いくつもの石塔、これはビルとか言うらしいを通過して、長い距離を走っていく。
竜太郎とはいくつか他愛のない会話をしたが、僕としてはあまり覚えていないけど竜太郎としては興味深かったらしい。
長い距離のはずなのだが、この車と言う奴はとても速くて、昔聞いた鈴ヶ森の地まですぐに到着してしまった。

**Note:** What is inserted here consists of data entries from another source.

-- ==== Sys2Proof/Syntax.lean ====
section
/-! DEFINITION. The commands of the NG316: one constructor of Instr for each row of
spec/opcode_table.json, with its operands. The part has no instruction words: a command is an event
on a line, a frame received, a step of the part that takes a frame from a receive buffer, the end of
a sending, a timer's expiry, or a management command. Log entry 1 says how the operands were chosen. -/

namespace Sys2Proof

/-- The two ports of the part (R143). -/
inductive Port where
  | coach
  | motion
  deriving DecidableEq, Repr

/-- The identifier form of a frame or of a match entry (R123). -/
inductive Form where
  | standard
  | extended
  deriving DecidableEq, Repr

/-- A CAN frame: identifier form and identifier, data or remote frame, data length code 0..15, and
the data bytes as they stand on the wire (none for a remote frame). -/
structure Frame where
  form   : Form
  ident  : Ident
  remote : Bool
  dlc    : Nat
  data   : List Byte
  deriving DecidableEq, Repr

/-- The two drive channels a function can have: end A is the first of its list, end B the second
(R1). A function with one drive channel has end A only. -/
inductive Side where
  | a
  | b
  deriving DecidableEq, Repr

/-- The seven coach signals, in the order of their numbers 0..6 (section 2.1). -/
inductive Signal where
  | ignition
  | parkBrake
  | roadSpeed
  | engineRun
  | supplyVoltage
  | windSpeed
  | serviceMode
  deriving DecidableEq, Repr

/-- The levels of the three strap pins when they are sampled; true is high (R194). -/
structure Straps where
  strap0 : Bool
  strap1 : Bool
  strap2 : Bool
  deriving DecidableEq, Repr

/-- One field of a field-wise command: the field code and its two-byte value (R198). -/
structure FieldWrite where
  code  : Byte
  value : Word16
  deriving DecidableEq, Repr

/-- The entry block of WRITE_ENTRY and APPEND_ENTRY, as its bytes give it (R198). The nine action
bytes are kept as written; an action reads those it uses. -/
structure EntryBlock where
  state     : Byte
  port      : Byte
  form      : Byte
  ident     : Word32
  byte0     : Byte
  byte1     : Byte
  mask      : Byte
  minLength : Byte
  continues : Byte
  action    : Byte
  actionBytes : Vector Byte 9
  deriving DecidableEq, Repr

/-- The commands, in the order of spec/opcode_table.json. -/
inductive Instr where
  -- power and lines
  | powerOn (straps : Straps)
  | resetLineAssert
  | resetLineRelease (straps : Straps)
  | stopAllActive
  | stopAllInactive
  -- frames received on the wire
  | cPortFrameReceived (f : Frame)
  | mPortFrameReceived (f : Frame)
  -- the part takes the frame at the head of a receive buffer
  | matchArrival (port : Port)
  | commandFrame
  | continueFrame
  | managementFrameDiscard
  | report
  | tilt
  | enrolAck
  | linkStray
  -- the ports
  | cPortTransmitDone
  | mPortTransmitDone
  | cPortBusOff
  | cPortRecovery
  | mPortBusOff
  | mPortRecovery
  -- timers
  | holdTimerExpiry (slot : Slot)
  | settleTimerExpiry (slot : Slot)
  | staleTimerExpiry (signal : Signal)
  | contactLossTimerExpiry (slot : Slot)
  | waitTimerExpiry (slot : Slot)
  | primeTimerExpiry
  | holdOnTimerExpiry
  | restTimerExpiry
  | pumpDutyLimitReached
  | coolDownTimerExpiry
  | lowSupplyTimerExpiry
  | levelSettleTimerExpiry
  | sampleTimerExpiry
  | stallTimerExpiry (slot : Slot) (side : Side)
  | gustTimerExpiry
  | calmTimerExpiry
  | enrolmentTimerExpiry
  | silenceTimerExpiry (node : Nat)
  | refreshTimerExpiry
  | statusTimerExpiry
  | dozeTimerExpiry
  | storeCompletion
  | restartTakesPlace
  -- management commands on the match table
  | writeEntry (tag index : Byte) (block : EntryBlock)
  | appendEntry (tag : Byte) (block : EntryBlock)
  | setEntryStateEntry (tag index state : Byte)
  | setEntryStatePort (tag port action : Byte)
  | mark (tag form : Byte) (ident : Word32) (byte0 byte1 mask port state : Byte)
  | probe (tag form : Byte) (ident : Word32) (byte0 byte1 length port : Byte)
  | clearHits (tag first last engine : Byte)
  | writeMask (tag index : Byte) (ident : Word32) (byte0 byte1 : Byte)
  -- management commands on the permission matrix
  | setWindow (tag firstRow lastRow firstColumn lastColumn order : Byte)
  | writeCells (tag : Byte) (cells : List Byte)
  | swapMatrix (tag : Byte) (crc : Word16)
  -- field-wise configuration commands
  | setFunction (tag slot : Byte) (fields : List FieldWrite)
  | setGeometry (tag slot : Byte) (fields : List FieldWrite)
  | setLevelling (tag : Byte) (fields : List FieldWrite)
  | setManifold (tag : Byte) (fields : List FieldWrite)
  | setSupply (tag : Byte) (fields : List FieldWrite)
  | setSignal (tag signal : Byte) (fields : List FieldWrite)
  | setTiming (tag : Byte) (fields : List FieldWrite)
  -- operational commands
  | read (tag kind index : Byte)
  | census (tag : Byte)
  | halt (tag : Byte)
  | jog (tag slot verb : Byte) (distance : Word16)
  | store (tag : Byte)
  | restart (tag : Byte)
  | powerOff
  deriving DecidableEq, Repr

end Sys2Proof
end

鈴ヶ森口と書かれた場所で車を止めた竜太郎が、ドアを開ける。
「つきましたよ。…しかし、すごいですね人間は、私たちなら1日2日はかかる距離をたったこれだけの時間で踏破できるようにしたのですから。あなたは他の狸とは違うような気がします。ですが、それでも人間は強大です。あなた方、狸も狐のように人間にまぎれてみるのもよいかもしれませんよ。」
竜太郎は親切心で言ったのだろうけど、僕は竜太郎のその態度が気に入らなかった。
何もかもあきらめた態度が…
「竜太郎、人間は人間だ。狸は狸、狐は狐、犬は犬、猫は猫。僕らは人間にはなれないよ。」
「私たちは人間には勝てませんよ。」
「でも、自分を捨ててまで、やることなのかな?」
「さぁ?私にはわかりませんよ。そんな事…、堀之内が駅になって鉄道が通るようになってからは考える気にもなりませんでしたよ。そしてこれからも、狐の誇りを捨ててまで生に執着したのです。今更変えられませんよ。さぁ、行ってください。あの通りの先は全部鈴ヶ森ですから…。」
「ありがとう、竜太郎。」
「礼には及びませんよ。プライベートな愚痴をこぼしたくなっただけの事ですよ。では、私はここで…。」
「マタネ、リュウタロウ…。」
僕の隣にいた影が、竜太郎に礼を言う。
竜太郎は片手で手を振ってから車に乗り込み、そのまま去っていった。
僕と影も車が見えなくなるまで、手を振っていた。
義男たちと別れた日の夜、竜太郎は自宅のマンションに帰る。
竜太郎は、人間のように風呂でシャワー浴びて、人間のようにレンジで即席の料理を作り、人間のようにTVを見ながらご飯を食べる。
「どんなに、人間を真似ようと…わたしも彼と一緒だ。故郷から離れることはできない。」
竜太郎はマンションのベランダに立つ。マンションから見える範囲にある堀之内駅を見下ろす。